Whilst this might seem irrelevant, this decree from Bezos was actually quite prescient: 18 years later, and pretty much all software projects follow the ‘API mandate’.
This is important because ‘Amazon Alexa’ is not just a single bit of software. Instead, it is series of little bits of software programs which can speak to each-other in a simple, common way.
In other words, when you say “Alexa, play Miley Cyrus’ latest hit song“, the following flow happens:
- Your Echo device detects that you said “Alexa”, and enters listening mode. In other words, it now actively starts listening to what you are saying.
- The audio “play Miley Cyrus’ latest hit song” is captured, and sent to an Amazon software service which understands what this request truly means.
- It’s understood that you want Miley Cyrus’ latest hit song, so a different Amazon software service is spoken to, in order to discover what song this is. This other service responds with “Slide Away (2019)”, after looking up Miley Cyrus songs and working out which is (most likely to be) the latest hit song.
- Yet another request is made, this time to a ‘play music’ software service. This service is asked to play Slide Away (2019) by Miley Cyrus, and it starts playing this through your Echo device.
So why am I telling you this? Simple, because the above flow – a series of requests being made to different software services – is Amazon Alexa.
In other words, Amazon Alexa is a cloud-based service which can understand voice requests, and then the correct software service(s) will be spoken to in order to process your request.
This might be a ‘discover music’ service, or it might be a ‘smart doorbell video’ service, or a ‘control a smart plug device’ service.
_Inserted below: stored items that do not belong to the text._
-- ==== Sys2Proof/Machine/Booking.lean ====
section
/-!
DEFINITION. Bookings: `bk.req`, `bk.cancel`, `bk.stat` (R80 to R83), search rounds and their answers (R61 to R68), owners'
actions (R65, R66), slips (R72, R75), and the running of booked uses (R55, R57, R69 to R77). Also the errors of a booking unit
(R87 to R89).
-/

namespace Sys2Proof.Machine

/-! ### The instructions -/

/-- The largest index of a kind of resource (R59). -/
def lastIndex (k : CalKind) : Nat := match k with | .me | .ce => 511 | .mcg => 63 | .port => 34

/-- Use `j` of a chain descriptor, from its record (R59); `none` where a field is outside its range (R60). -/
def useOfRecord (bs : List Byte) (j : Nat) : Option BUse :=
  let w := field bs (16 * j) 8
  let pred := field bs (16 * j + 8) 2
  let cal := calOfWord w
  let pkg := nbits w 61 51
  let dur := nbits w 16 0
  if (decide (pkg ≤ 1057) || pkg = 0x7FF) && decide (cal.idx ≤ lastIndex cal.kind) && decide (1 ≤ dur) && decide (dur ≤ 65536)
      && pred / 2 ^ j = 0 then
    some (newUse cal pkg (nbit w 32) dur pred)
  else none

/-- The uses of a descriptor, where every one is valid (R60). -/
def usesOf (bs : List Byte) (n : Nat) : Option (List BUse) := (List.range n).mapM (useOfRecord bs)

/-- A request reaches the booking unit (R78, R81, R88): the table is judged first (R81), then a stopped unit, then the descriptor: the
manual does not say which of R81 and R88 comes first on a stopped die (DESIGN CHOICE, log entry 71). -/
def State.request (s : State) (d : Reg) (notBefore : Nat) (us : Option (List BUse)) : State :=
  let k := s.focusCore
  let c := s.curCore
  if c.bookingsFull then s.setCur (s.cur.setS d tableFull)
  else
    let b := { newBooking c.nextId s.berth notBefore (us.getD []) (some (s.focusFw, d)) with next := s.tb }
    let ended (st : BookStatus) (sub : Nat) : State :=
      let b := { b with status := st, sub := sub, dest := none }
      let t := s.setCurCore (c.addBooking b)
      t.setCur (t.cur.setS d b.word)
    if (s.die (dieOf k)).failstop then ended .fatal 1
    else if us.isNone || decide (8191 < notBefore) then ended .refused 2
    else
      let t := s.setCurCore (c.addBooking b)
      t.setCur (t.cur.setFE d .pending)

/-- `bk.req` (R81). -/
def execBkReq (d : Reg) (a : AReg) (s : State) : Host.Outcome State Fault Refusal :=
  (coreState s (waitDest s d (
    let va := s.cur.getA a
    if va.toNat % 16 ≠ 0 then .trap s (mkTrap .align va.toNat 0 0 0)
    else
      readDesc s va 16 fun s hd =>
        let n := field hd 0 1
        let done (s : State) (us : Option (List BUse)) : Res :=
          let t := s.request d (field hd 4 3) us
          .ok (t.setCur t.cur.advance)
        if n = 0 || decide (16 < n) then done s none
        else readDesc s (va + 16) (16 * n) fun s bs => done s (usesOf bs n)))).dropReads.out

/-- The current result word of the booking that a register names (R82, R83). -/
def Core.bookWord (c : Core) (id : Nat) : W64 := match c.booking id with | some b => b.word | none => bookNone id

/-- `bk.cancel` (R82). -/
def execBkCancel (d a : Reg) (fa : Bool) (s : State) : Host.Outcome State Fault Refusal :=
  (coreState s (readSrc s a fa fun v => waitDest s d (
    let id := nbits v.toNat 51 40
    let k := s.focusCore
    let t := match s.curCore.booking id with
      | some b => if b.live then s.endBooking k b .cancelled 0 else s
      | none => s
    writeS t d (t.curCore.bookWord id)))).out

/-- `bk.stat` (R83). -/
def execBkStat (d a : Reg) (fa : Bool) (s : State) : Host.Outcome State Fault Refusal :=
  (coreState s (readSrc s a fa fun v => waitDest s d (writeS s d (s.curCore.bookWord (nbits v.toNat 51 40))))).out

/-! ### Rounds (R61, R67) -/

/-- How the answers of a round stand. -/
inductive RoundEnd where
  | waiting | fatal | noRoute | noRun | refused | late | held
deriving DecidableEq, Repr

/-- A use refused with every alternative beyond the horizon. -/
def Answer.noRun (a : Answer) : Bool := match a with | .refused none => true | _ => false

/-- A use refused with an alternative. -/
def Answer.alt (a : Answer) : Option Nat := match a with | .refused x => x | _ => none

/-- A hold that a commit sent now would not reach in time (R67). -/
def State.holdLate (s : State) (die : Nat) (u : BUse) : Bool :=
  match u.ans with
  | .held exp => decide (exp ≤ s.tb + s.tOwner die u + 16)
  | _ => false

/-- How a round of a booking unit stands (R67): every answer is awaited, and the cases are judged in their order. -/
def State.roundEnd (s : State) (die : Nat) (us : List BUse) : RoundEnd :=
  if us.any fun u => u.ans = .waiting then .waiting
  else if us.any fun u => u.ans = .fatal then .fatal
  else if us.any fun u => u.ans = .noRoute then .noRoute
  else if us.any fun u => u.ans.noRun then .noRun
  else if us.any fun u => u.ans.alt.isSome then .refused
  else if us.any (s.holdLate die) then .late
  else .held

/-- A refused round ends (R67): what it holds is released, and the next round waits for the next berth boundary, unless the
refused rounds exceed `BKU.RETRY_MAX`. -/
def State.nextRound (s : State) (k : Nat) (b : Booking) (raise_ : Bool) : State :=
  let s := s.releaseUses k b .release 0 b.uses
  let us := b.uses.map fun u =>
    { u with floor := (if raise_ then max u.floor (u.ans.alt.getD u.floor) else u.floor), ans := .refused none }
  let b := { b with uses := us, round := none, refusals := b.refusals + 1, next := 256 * (s.berth + 1) }
  if (s.die (dieOf k)).retryMax < b.refusals then s.deliverBooking k (b.ends .refused 1)
  else s.setBooking k b

/-- A round of a request goes on or ends (R67). -/
def State.judgeRound (s : State) (k : Nat) (b : Booking) : State :=
  match s.roundEnd (dieOf k) b.uses with
  | .waiting => s.setBooking k b
  | .fatal => s.endBooking k b .fatal 1
  | .noRoute => s.endBooking k b .refused 5
  | .noRun => s.endBooking k b .refused 3
  | .refused => s.nextRound k b true
  | .late => s.nextRound k b false
  | .held => s.setBooking k { b with next := s.tb + 16 }

/-- Send messages to the owners of the uses that another booking unit owns, at a tick: those for another package leave for it at that
tick (R61). -/
def State.tellOwners (s : State) (die core : Nat) (hm : Bool) (xid : Nat) (us : List BUse) (t : BookType) (at_ : Nat) : State :=
  let now := s.tb
  let n := s.out.length
  let s := (List.range us.length).foldl (fun s j =>
    match us[j]? with
    | some u => if s.ownedBy die u || u.fin then s else s.toOwner die core hm xid j u t u.first
    | none => s) { s with tb := at_ }
  if at_ ≤ now then { s with tb := now }
  else { s with tb := now, out := s.out.take n, outDue := s.outDue ++ (s.out.drop n).map fun p => (p, at_) }

/-- A use of an owner that no route reaches is answered NO_ROUTE at once (R67, R402). -/
def State.noRoutes (s : State) (us : List BUse) : List BUse :=
  us.map fun u => if !u.fin && !s.useHere u && s.hops u.pkg = 3 then { u with ans := .noRoute } else u

/-- A round begins (R61): its own rows are HELD, and HOLDs leave after its search steps. -/
def State.beginRound (s : State) (k : Nat) (b : Booking) : State :=
  let d := dieOf k
  match s.search d (s.useId k b) b.uses s.tb [] b.uses with
  | .horizon t j done =>
    let b := { b with uses := b.uses.mapIdx fun i u => { u with ans := if i < j then .own else .refused none } }
    (t.freeOwn d (s.useId k b) done).deliverBooking k (b.ends .refused 3)
  | .ok t us =>
    let sent := s.tb + 12 * s.ncal us
    let us := s.noRoutes us
    let t := t.tellOwners d k false b.id us .hold sent
    let own := us.all fun u => u.ans = .own
    let b := { b with uses := us, round := some s.tb, next := if own then sent + 16 else 0 }
    if own then t.setBooking k b else t.judgeRound k b

/-- A request commits (R67, R68); an owner that has become unreachable makes it FATAL. -/
def State.commitBooking (s : State) (k : Nat) (b : Booking) : State :=
  let d := dieOf k
  let t := (s.bookOwn d (s.useId k b) b.uses).tellOwners d k false b.id b.uses .commit s.tb
  let b := { b with uses := b.uses.map fun u => if s.passedUse d u then { u with fin := true } else u }
  let b := if b.rebook then { b with status := .slipped, rebook := false }
    else { b with status := .committed, berth := (match b.uses with | u :: _ => u.first | [] => 0) }
  let t := t.deliverBooking k b
  if (s.noRoutes b.uses).any fun u => u.ans = .noRoute then t.endBooking k { b with dest := none } .fatal 4 else t

/-- A request may begin a round in a tick: its first one from the tick in which it came, a later one at a berth boundary (R67). -/
def Booking.mayBegin (b : Booking) (t : Nat) : Bool :=
  b.status = .held && b.round.isNone && decide (b.next ≤ t) && (decide (b.refusals = 0) || decide (t % 256 = 0))

/-- A request of a die stands before another at its booking unit (R62): it came earlier, or with a lower core number. -/
def earlier (j : Nat) (x : Booking) (k : Nat) (b : Booking) : Bool :=
  decide (x.next < b.next) || (decide (x.next = b.next) && (decide (j < k) || (decide (j = k) && decide (x.order < b.order))))

/-- The booking unit of a die takes up a round of a request (R62): no other round is at its search steps, and none stands
before it. -/
def State.bkuTakes (s : State) (k : Nat) (b : Booking) : Bool :=
  (List.range 64).all fun i =>
    let j := 64 * dieOf k + i
    (s.core j).books.all fun x =>
      x.status ≠ .held || (decide (j = k) && decide (x.order = b.order)) ||
        match x.round with
        | some r => decide (r + 12 * s.ncal x.uses ≤ s.tb)
        | none => !x.mayBegin s.tb || !earlier j x k b

/-- A request of a core begins its round, or commits at the end of its commit step (R61, R62, R67, R68); on a stopped unit it is FATAL
(R88). -/
def State.requestRound (s : State) (k bid : Nat) : State :=
  match (s.core k).booking bid with
  | none => s
  | some b =>
    if b.status ≠ .held || decide (s.tb < b.next) then s
    else if (s.die (dieOf k)).failstop then s.endBooking k b .fatal 1
    else
      match b.round with
      | none => if b.mayBegin s.tb && s.bkuTakes k b then s.beginRound k b else s
      | some _ => if b.next = 0 then s else s.commitBooking k b

/-- The requests of a die's own cores, in their order (R62). -/
def State.localRounds (s : State) (d : Nat) : State :=
  (List.range 64).foldl (fun s i =>
    let k := 64 * d + i
    ((s.core k).books.filter fun b => b.status = .held).foldl (fun s b => s.requestRound k b.id) s) s

/-! ### Messages -/

/-- The source of a message that another package sent. -/
def outsideSrc : Nat := 10

/-- The message that comes next on the way from one die to another, the one that is due first: messages keep their order (R12). -/
def State.nextMsg (s : State) (src die : Nat) : Option MsgF :=
  (s.msgs.filter fun f => f.src = src && f.die = die).foldl (fun (best : Option MsgF) f =>
    match best with
    | none => some f
    | some g => if f.due < g.due then some f else best) none

/-- A booking message that has arrived: the state without it, and the message. One that no unit of this package sent comes from
another package. -/
def State.arrive (s : State) (t : BookType) (m : BookMsg) : Option (State × MsgF) :=
  let hit (f : MsgF) : Bool := f.type_ = t && f.msg = m && decide (f.due ≤ s.tb) && decide (s.nextMsg f.src f.die = some f)
  let outside (die : Nat) : State × MsgF := (s, { src := outsideSrc, die := die, due := s.tb, type_ := t, msg := m })
  match s.msgs.find? hit with
  | some f => some ({ s with msgs := s.msgs.erase f }, f)
  | none =>
    if s.msgs.any fun f => f.type_ = t && f.msg = m then none
    else if m.pkg = s.pkg then some (outside (reqDie m))
    else if s.ownPkg (nbits m.res.toNat 61 51) then some (outside (ownerDie (calOfWord m.res.toNat)))
    else none

/-- A message waits at its unit. -/
def State.queueMsg (s : State) (f : MsgF) : State := if s.msgs.contains f then s else { s with msgs := s.msgs ++ [f] }

/-- The identity that a message names. -/
def msgUse (m : BookMsg) : UseId := { pkg := m.pkg, core := m.core, hm := m.hm, xid := m.xid, use := m.use }

/-- A tide may begin a round in a tick, as a request may (R67, R424). -/
def Tide.mayBegin (t : Tide) (now : Nat) : Bool :=
  !t.committed && t.round.isNone && decide (t.next ≤ now) && (decide (t.refusals = 0) || decide (now % 256 = 0))

/-- Requests of a booking unit's own that came no later than a message stand before it (R62): of the die's cores, and on IOD0 tides of
the harbourmaster. -/
def State.localFirst (s : State) (d due : Nat) : Bool :=
  ((List.range 64).any fun i => (s.core (64 * d + i)).books.any fun b => b.mayBegin due && b.mayBegin s.tb)
  || (decide (d = 8) && s.hmRounds.any fun r => r.tides.any fun t => t.mayBegin due && t.mayBegin s.tb)

/-- A message to an owner (R65), from a requester of this package or of another, after the unit's own requests (R62); it acts with the
tick in which it arrived. -/
def State.atOwner (s : State) (t : BookType) (m : BookMsg) (f : State → Nat → Nat → Cal → State) : State :=
  match s.arrive t m with
  | none => s
  | some (x, g) =>
    if (g.src = outsideSrc && m.pkg = s.pkg) || ownerDie (calOfWord m.res.toNat) ≠ g.die then x
    else if s.localFirst g.die g.due then s.queueMsg g
    else f x g.die g.due (calOfWord m.res.toNat)

/-- The alternative of an answer that no run lies in the horizon (R65). -/
def noBerth : Nat := 2 ^ 56 - 1

/-- `HOLD` (R27, R65, R88, R89). -/
def execHold (m : BookMsg) (s : State) : Host.Outcome State Fault Refusal :=
  .next (s.atOwner .hold m fun t d _ c =>
    let n := nbits m.res.toNat 16 0
    let x := t.cal c
    if (t.die d).failstop then t.toRequester d .refusedFatal m
    else if x.freeRun m.berth n && decide (t.berth ≤ m.berth) && decide (m.berth + n ≤ t.horizon + 1) then
      let exp := t.tb + (t.die d).holdTmo
      let u : OwnUse :=
        { id := msgUse m, first := m.berth, n := n, st := .held, exp := exp, start := none, carried := false, stop := false, dur := 256 * n, link := nbit m.res.toNat 32 }
      (t.placeUse c u).toRequester d .held { m with exp := exp }
    else
      let b := if x.poisoned then noBerth else (t.freeFrom c (max (m.berth + 1) t.berth) n).getD noBerth
      t.toRequester d .refused { m with berth := b })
Whatever it is, Jeff Bezos’ ruling in 2002 that all Amazon software should follow an API mandate was really important – because this ruling is what (eventually) given life to Amazon Alexa.
Amazon have produced a range of ‘smart speakers’ – also known as ‘virtual assistants’ – since 2014. You can speak to them and issue commands to play music, get an update on the news or weather, and a whole lot more.
Amazon’s range of smart speakers are called ‘Echo’, with a variety of options within this range:
- The ‘Echo Dot’, a smaller Echo device with decent sound quality.
- A full size ‘Echo’, which has good sound quality due to the increased space for speakers.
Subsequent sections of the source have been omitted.